Lipomas are the most common cause for a lump under the skin. They may be single although some people make multiple lipomas particularly on their arms although they may occur anywhere in the body. Frequently they are quite small measuring up to an inch (2cm) in size although they can grow to be very large. Typically they cause few symptoms but they can be quite tender even painful. A condition where there are lots of painful lipomas is called Dercum’s disease.

Malignant tumours of fat, called liposarcomas, are very rare. Benign lipomas do not become cancerous ( not turn into liposarcomas).

If a lump is confidently diagnosed as a lipoma there is no need for it to be removed if it is not painful or growing. If it is causing symptoms or there is doubt about the diagnosis then surgical removal is usually advisable.


The operation is usually carried out under local anaesthetic (injection to make the skin numb). Larger lipomas or those lying deeper, such as in muscle, may require a general anaesthetic (asleep). It is usually classified as an outpatient or daycase procedure. You are usually only in the hospital for a short period before and after the procedure. With larger lipomas a surgical drain and an overnight stay in hospital may be necessary.


Usually a cut is made over the lump which is then removed. If the lump is in the skin then it is usually excised by removing a diamond shaped piece of skin with the cyst in the centre. The diamond shape is then closed with stitches to leave a straight line. Stitches may be absorbable (dissolving) or may need to be removed. On the face usually stitches that need to be removed are used.

Testing (histology)

It is usual practice for all bits of skin or lumps that are removed to be sent to the histology laboratory for analysis to check they are benign. In some instances the diagnosis may be so clear that this is not necessary.

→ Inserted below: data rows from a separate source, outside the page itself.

-- ==== Sys2Proof/Machine/DictC.lean ====
section
/-! DEFINITION. The entry tables of the object dictionary (R37, R38, R81), one list of rows for each object, as the owning chapters give them: recordRing, sealStore, kiln, keys, attest, auditLog, tamper, slot, update, boot, address, timing, basket, path, tripRx, bridge, routes, forwardMaps, rxMail, txMail, time, trim, localTime, exceptions, alarm, netTime, program, storage, testPages, pageInspect, display, bands, waveforms, window, metroWindow, indicatorPick, indicator, health, thresholds, raiseTimes, characterisation, histograms, lifetime, pathLife, regionLife, errorRate, drift, power, backup, scratch. -/

namespace Sys2Proof.Machine

/-- Entry table of recordRing: index 2B00, 1 instance. -/
def dRecordRing : Obj := ⟨0x2B00, 1, [
  ⟨0x00, 0x00, .u8, .const, 0, .any, 0x08⟩, -- Highest subindex
  ⟨0x01, 0x01, .u64, .ro, 16, .any, 0xFFFFFFFFFFFFFFFF⟩, -- Oldest sequence
  ⟨0x02, 0x02, .u64, .ro, 16, .any, 0xFFFFFFFFFFFFFFFF⟩, -- Newest sequence
  ⟨0x03, 0x03, .octets, .ro, 16, (.len 0 32), 0⟩, -- Chain head
  ⟨0x04, 0x04, .u64, .rw, 0, .any, 0⟩, -- Record select
  ⟨0x05, 0x05, .octets, .ro, 0, (.len 0 512), 0⟩, -- Record
  ⟨0x06, 0x06, .u16, .rw, 0, (.nat 1 2048 1), 16⟩, -- Block length
  ⟨0x07, 0x07, .octets, .ro, 0, (.len 0 1048576), 0⟩, -- Record block
  ⟨0x08, 0x08, .u32, .ro, 0, .any, 0⟩]⟩ -- Records appended

/-- Entry table of sealStore: index 2B10, 1 instance. -/
def dSealStore : Obj := ⟨0x2B10, 1, [
  ⟨0x00, 0x00, .u8, .const, 0, .any, 0x0D⟩, -- Highest subindex
  ⟨0x01, 0x01, .u64, .ro, 1, .any, 0⟩, -- Next sequence
  ⟨0x02, 0x02, .u64, .ro, 0, .any, 0xFFFFFFFFFFFFFFFF⟩, -- Oldest rolling sequence
  ⟨0x03, 0x03, .u16, .ro, 1, .any, 0⟩, -- Pinned slots used
  ⟨0x04, 0x04, .u64, .rw, 0, .any, 0⟩, -- Seal select
  ⟨0x05, 0x05, .octets, .ro, 0, (.len 0 8112), 0⟩, -- Seal
  ⟨0x06, 0x06, .octets, .ro, 0, (.len 0 256), 0⟩, -- Seal header
  ⟨0x07, 0x07, .u16, .ro, 0, .any, 0xFFFF⟩, -- Selected slot
  ⟨0x08, 0x08, .u64, .ro, 0, .any, 0xFFFFFFFFFFFFFFFF⟩, -- Latest seal
  ⟨0x09, 0x09, .u64, .ro, 0, .any, 0xFFFFFFFFFFFFFFFF⟩, -- Latest daily
  ⟨0x0A, 0x0A, .u64, .ro, 0, .any, 0xFFFFFFFFFFFFFFFF⟩, -- Latest billing
  ⟨0x0B, 0x0B, .u64, .ro, 0, .any, 0xFFFFFFFFFFFFFFFF⟩, -- Latest event
  ⟨0x0C, 0x0C, .u64, .ro, 0, .any, 0xFFFFFFFFFFFFFFFF⟩, -- Latest on-demand
  ⟨0x0D, 0x0D, .u32, .ro, 0, .any, 0⟩]⟩ -- Seals stored

/-- Entry table of kiln: index 2B20, 1 instance. -/
def dKiln : Obj := ⟨0x2B20, 1, [
  ⟨0x00, 0x00, .u8, .const, 0, .any, 0x0A⟩, -- Highest subindex
  ⟨0x01, 0x01, .bool, .wo, 0, (.nat 1 1 1), 0⟩, -- On-demand request
  ⟨0x02, 0x02, .u8, .ro, 0, .any, 0⟩, -- Queued requests
  ⟨0x03, 0x03, .u8, .ro, 0, .any, 0xFF⟩, -- Signing kind
  ⟨0x04, 0x04, .u16, .ro, 0, .any, 0x0000⟩, -- Pending event reasons
  ⟨0x05, 0x05, .u8, .ro, 0, .any, 0⟩, -- On-demand in last hour
  ⟨0x06, 0x06, .u32, .ro, 0, .any, 0⟩, -- Last signing time
  ⟨0x07, 0x07, .u32, .ro, 0, .any, 0⟩, -- Longest signing time
  ⟨0x08, 0x08, .octets, .ro, 0, (.len 0 32), 0⟩, -- Configuration digest
  ⟨0x09, 0x09, .u32, .ro, 1, .any, 0⟩, -- Self-verification failures
  ⟨0x0A, 0x0A, .u32, .ro, 1, .any, 0⟩]⟩ -- Re-signed seals

/-- Entry table of keys: index 2C00, 1 instance. -/
def dKeys : Obj := ⟨0x2C00, 1, [
  ⟨0x00, 0x00, .u8, .const, 0, .any, 0x05⟩, -- Highest subindex
  ⟨0x01, 0x01, .octets, .const, 0, (.len 0 32), 0⟩, -- Device public key
  ⟨0x02, 0x02, .octets, .const, 0, (.len 0 8112), 0⟩, -- Device certificate
  ⟨0x03, 0x03, .octets, .const, 0, (.len 0 32), 0⟩, -- Manufacturing public key
  ⟨0x04, 0x04, .octets, .const, 0, (.len 0 32), 0⟩, -- Firmware public key
  ⟨0x05, 0x05, .u8, .ro, 0, .any, 0⟩]⟩ -- Key store status

/-- Entry table of attest: index 2C10, 1 instance. -/
def dAttest : Obj := ⟨0x2C10, 1, [
  ⟨0x00, 0x00, .u8, .const, 0, .any, 0x03⟩, -- Highest subindex
  ⟨0x01, 0x01, .octets, .wo, 0, (.len 32 32), 0⟩, -- Challenge
  ⟨0x02, 0x02, .u8, .ro, 0, .any, 0⟩, -- State
  ⟨0x03, 0x03, .octets, .ro, 0, (.len 0 8112), 0⟩]⟩ -- Statement

/-- Entry table of auditLog: index 2C20, 1 instance. -/
def dAuditLog : Obj := ⟨0x2C20, 1, [
  ⟨0x00, 0x00, .u8, .const, 0, .any, 0x08⟩, -- Highest subindex
  ⟨0x01, 0x01, .u32, .ro, 16, .any, 0⟩, -- Oldest sequence
  ⟨0x02, 0x02, .u32, .ro, 16, .any, 0⟩, -- Newest sequence
  ⟨0x03, 0x03, .octets, .ro, 16, (.len 0 32), 0⟩, -- Audit head
  ⟨0x04, 0x04, .u32, .rw, 0, .any, 0⟩, -- Entry select
  ⟨0x05, 0x05, .octets, .ro, 0, (.len 0 64), 0⟩, -- Entry
  ⟨0x06, 0x06, .u16, .rw, 0, (.nat 1 16384 1), 256⟩, -- Block length
  ⟨0x07, 0x07, .octets, .ro, 0, (.len 0 1048576), 0⟩, -- Entry block
  ⟨0x08, 0x08, .u32, .ro, 0, .any, 0⟩]⟩ -- Entries written

/-- Entry table of tamper: index 2C30, 1 instance. -/
def dTamper : Obj := ⟨0x2C30, 1, [
  ⟨0x00, 0x00, .u8, .const, 0, .any, 0x0A⟩, -- Highest subindex
  ⟨0x01, 0x01, .bool, .rw, 3, .any, 0⟩, -- TAMP0 enable
  ⟨0x02, 0x02, .u8, .rw, 3, (.enum 0 1), 1⟩, -- TAMP0 active level
  ⟨0x03, 0x03, .bool, .rw, 3, .any, 0⟩, -- TAMP1 enable
  ⟨0x04, 0x04, .u8, .rw, 3, (.enum 0 1), 1⟩, -- TAMP1 active level
  ⟨0x05, 0x05, .u8, .ro, 0, .any, 0x00⟩, -- Input state
  ⟨0x06, 0x06, .u32, .ro, 1, .any, 0⟩, -- TAMP0 activations
  ⟨0x07, 0x07, .u32, .ro, 1, .any, 0⟩, -- TAMP1 activations
  ⟨0x08, 0x08, .time, .ro, 1, .any, 0⟩, -- TAMP0 last activation
  ⟨0x09, 0x09, .time, .ro, 1, .any, 0⟩, -- TAMP1 last activation
  ⟨0x0A, 0x0A, .u32, .ro, 1, .any, 0⟩]⟩ -- Tamper events

/-- Entry table of slot: index 2D00, 2 instances. -/
def dSlot : Obj := ⟨0x2D00, 2, [
  ⟨0x00, 0x00, .u8, .const, 0, .any, 0x07⟩, -- Highest subindex
  ⟨0x01, 0x01, .u8, .ro, 0, .any, 0⟩, -- State
  ⟨0x02, 0x02, .u32, .ro, 0, .any, 0⟩, -- Image length
  ⟨0x03, 0x03, .octets, .ro, 0, (.len 0 32), 0⟩, -- Image digest
  ⟨0x04, 0x04, .u32, .ro, 0, .any, 0⟩, -- Firmware version
  ⟨0x05, 0x05, .u16, .ro, 0, .any, 0⟩, -- Security version
  ⟨0x06, 0x06, .u8, .ro, 0, .any, 0⟩, -- Boot attempts left
  ⟨0x07, 0x07, .bool, .ro, 0, .any, 0⟩]⟩ -- Preferred

/-- Entry table of update: index 2D10, 1 instance. -/
def dUpdate : Obj := ⟨0x2D10, 1, [
  ⟨0x00, 0x00, .u8, .const, 0, .any, 0x06⟩, -- Highest subindex
  ⟨0x01, 0x01, (.record 36), .wo, 2, .any, 0⟩, -- Update request
  ⟨0x02, 0x02, .octets, .wo, 0, (.len 5 65540), 0⟩, -- Block
  ⟨0x03, 0x03, .u32, .ro, 0, .any, 0⟩, -- Acknowledged bytes
  ⟨0x04, 0x04, .bool, .wo, 6, (.nat 1 1 1), 0⟩, -- Activate
  ⟨0x05, 0x05, .bool, .wo, 6, (.nat 1 1 1), 0⟩, -- Cancel
  ⟨0x06, 0x06, .u8, .ro, 0, .any, 0⟩]⟩ -- Target slot

/-- Entry table of boot: index 2D20, 1 instance. -/
def dBoot : Obj := ⟨0x2D20, 1, [
  ⟨0x00, 0x00, .u8, .const, 0, .any, 0x06⟩, -- Highest subindex
  ⟨0x01, 0x01, .u8, .rw, 35, (.nat 1 10 1), 3⟩, -- Trial attempts
  ⟨0x02, 0x02, .u8, .rw, 35, (.enum 0 1), 0⟩, -- Confirmation policy
  ⟨0x03, 0x03, .bool, .wo, 6, (.nat 1 1 1), 0⟩, -- Confirm
  ⟨0x04, 0x04, .bool, .wo, 6, (.nat 1 1 1), 0⟩, -- Acknowledge fallback
  ⟨0x05, 0x05, .u32, .rw, 35, (.nat 60 86400 1), 600⟩, -- Confirmation time
  ⟨0x06, 0x06, .u16, .ro, 0, .any, 0⟩]⟩ -- Security counter

/-- Entry table of address: index 1100, 1 instance. -/
def dAddress : Obj := ⟨0x1100, 1, [
  ⟨0x00, 0x00, .u8, .const, 0, .any, 0x06⟩, -- Highest subindex
  ⟨0x01, 0x01, .u8, .rw, 3, (.nat 1 120 1), 1⟩, -- Upstream node ID
  ⟨0x02, 0x02, .u16, .rw, 3, (.nat 0 65534 1), 0x0000⟩, -- Upstream segment
  ⟨0x03, 0x03, .u8, .rw, 3, (.nat 1 120 1), 1⟩, -- Downstream node ID
  ⟨0x04, 0x04, .u16, .rw, 3, (.nat 0 65534 1), 0x0001⟩, -- Downstream segment
  ⟨0x05, 0x05, .u8, .ro, 0, .any, 1⟩, -- Upstream node ID in use
  ⟨0x06, 0x06, .bool, .ro, 0, .any, 0⟩]⟩ -- Reset required

/-- Entry table of timing: index 1101, 2 instances. -/
def dTiming : Obj := ⟨0x1101, 2, [
  ⟨0x00, 0x00, .u8, .const, 0, .any, 0x06⟩, -- Highest subindex
  ⟨0x01, 0x01, .u8, .rw, 3, (.enum 0 6), 4⟩, -- Nominal rate
  ⟨0x02, 0x02, .u8, .rw, 3, (.enum 0 3), 1⟩, -- Data rate
  ⟨0x03, 0x03, .u16, .rw, 3, (.nat 700 900 1), 875⟩, -- Nominal sample point
  ⟨0x04, 0x04, .u16, .rw, 3, (.nat 600 850 1), 750⟩, -- Data sample point
  ⟨0x05, 0x05, .u8, .rw, 35, (.enum 0 1), 1⟩, -- Transmitter delay compensation mode
  ⟨0x06, 0x06, .u8, .rw, 35, (.nat 0 63 1), 0⟩]⟩ -- Transmitter delay compensation offset

/-- Entry table of basket: index 1104, 2 instances. -/
def dBasket : Obj := ⟨0x1104, 2, [
  ⟨0x00, 0x00, .u8, .const, 0, .any, 0x0A⟩, -- Highest subindex
  ⟨0x01, 0x01, .u16, .rw, 3, (.nat 10 1000 1), 50⟩, -- Lease time
  ⟨0x02, 0x02, .u8, .rw, 3, (.enum 0 1), 0⟩, -- Preferred path
  ⟨0x03, 0x03, .u32, .rw, 3, (.natOr 0 1000 3600000), 10000⟩, -- Revert hold time
  ⟨0x04, 0x04, .u32, .rw, 3, (.nat 10 60000 1), 1000⟩, -- Error-passive limit
  ⟨0x05, 0x05, .u8, .ro, 0, .any, 0xFF⟩, -- Holder
  ⟨0x06, 0x06, .u32, .ro, 0, .any, 0⟩, -- Hand-overs
  ⟨0x07, 0x07, .u8, .ro, 0, .any, 0⟩, -- Last hand-over cause
  ⟨0x08, 0x08, .time, .ro, 0, .any, 0⟩, -- Last hand-over time
  ⟨0x09, 0x09, .u8, .rw, 3, (.enum 1 3), 0x03⟩, -- Path mask
  ⟨0x0A, 0x0A, .u32, .ro, 0, .any, 0⟩]⟩ -- Duplicates discarded

/-- Entry table of path: index 1108, 4 instances. -/
def dPath : Obj := ⟨0x1108, 4, [
  ⟨0x00, 0x00, .u8, .const, 0, .any, 0x0E⟩, -- Highest subindex
  ⟨0x01, 0x01, .u8, .ro, 0, .any, 0⟩, -- State
  ⟨0x02, 0x02, .bool, .ro, 0, .any, 0⟩, -- Holds Basket
  ⟨0x03, 0x03, .bool, .ro, 0, .any, 0⟩, -- Passes self-test
  ⟨0x04, 0x04, .u8, .ro, 0, .any, 0⟩, -- Transmit error counter
  ⟨0x05, 0x05, .u8, .ro, 0, .any, 0⟩, -- Receive error counter
  ⟨0x06, 0x06, .u32, .ro, 0, .any, 0⟩, -- Frames sent
  ⟨0x07, 0x07, .u32, .ro, 0, .any, 0⟩, -- Frames received
  ⟨0x08, 0x08, .u32, .ro, 0, .any, 0⟩, -- Error frames
  ⟨0x09, 0x09, .u32, .ro, 0, .any, 0⟩, -- Bus-off events
  ⟨0x0A, 0x0A, .u8, .ro, 0, .any, 0⟩, -- Transmit queue
  ⟨0x0B, 0x0B, .u8, .ro, 0, .any, 0⟩, -- Trip frames pending
  ⟨0x0C, 0x0C, .u32, .ro, 0, .any, 0⟩, -- Publications dropped
  ⟨0x0D, 0x0D, .u16, .ro, 0, .any, 0⟩, -- Measured transmitter delay
  ⟨0x0E, 0x0E, .u8, .ro, 0, .any, 0x00⟩]⟩ -- Transceiver status

/-- Entry table of tripRx: index 1110, 1 instance. -/
def dTripRx : Obj := ⟨0x1110, 1, [
  ⟨0x00, 0x00, .u8, .const, 0, .any, 0x05⟩, -- Highest subindex
  ⟨0x01, 0x01, .u64, .rw, 3, .any, 0⟩, -- Receive channel mask
  ⟨0x02, 0x02, .u16, .rw, 3, (.nat 100 10000 1), 1000⟩, -- Trip refresh period
  ⟨0x03, 0x03, .bool, .wo, 2, (.nat 1 1 1), 0⟩, -- Clear remote sources
  ⟨0x04, 0x04, .u64, .ro, 0, .any, 0⟩, -- Remotely asserted
  ⟨0x05, 0x05, .u32, .ro, 0, .any, 0⟩]⟩ -- Duplicate trips dropped

/-- Entry table of bridge: index 1300, 1 instance. -/
def dBridge : Obj := ⟨0x1300, 1, [
  ⟨0x00, 0x00, .u8, .const, 0, .any, 0x08⟩, -- Highest subindex
  ⟨0x01, 0x01, .bool, .rw, 3, .any, 0⟩, -- Bridge enable
  ⟨0x02, 0x02, .u16, .ro, 0, .any, 0⟩, -- Routes
  ⟨0x03, 0x03, .u16, .ro, 0, .any, 0⟩, -- Forwarded maps
  ⟨0x04, 0x04, .u64, .rw, 3, .any, 0⟩, -- Trip forward down
  ⟨0x05, 0x05, .u64, .rw, 3, .any, 0⟩, -- Trip forward up
  ⟨0x06, 0x06, .u32, .ro, 0, .any, 0⟩, -- Frames forwarded down
  ⟨0x07, 0x07, .u32, .ro, 0, .any, 0⟩, -- Frames forwarded up
  ⟨0x08, 0x08, .u32, .ro, 0, .any, 0⟩]⟩ -- Forwarded frames dropped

With all surgery there is the possibility of complications. The main complications with removal of lipomas are:

Bleeding: bleeding following surgery occasionally results in the need to re-operate to stop bleeding or to remove a build up of blood under the skin (haematoma).

Infection: there is always a small risk of an infection with surgery. Usually these will settle with antibiotics. Rarely they can be serious.

Wound break down and slow healing: if the wound opens up, usually due to infection, then healing can be slow afterwards.

Damage to nerves: at certain sites, particularly on the face, there are small but important nerves running under the skin. These can be damaged during surgery. It is more likely where there are deeper lumps.

Poor scarring: scarring depends more on how an individual heals than on how the operation is carried out. Some people make great scars that may be difficult to see. Other people’s scars may stretch or turn hypertrophic and keloid. Hypertrophic and keloid scars tend to be lumpy, red, itchy even painful and may take a long time to settle.

Recurrence:  lipomas that have been removed may sometimes grow back.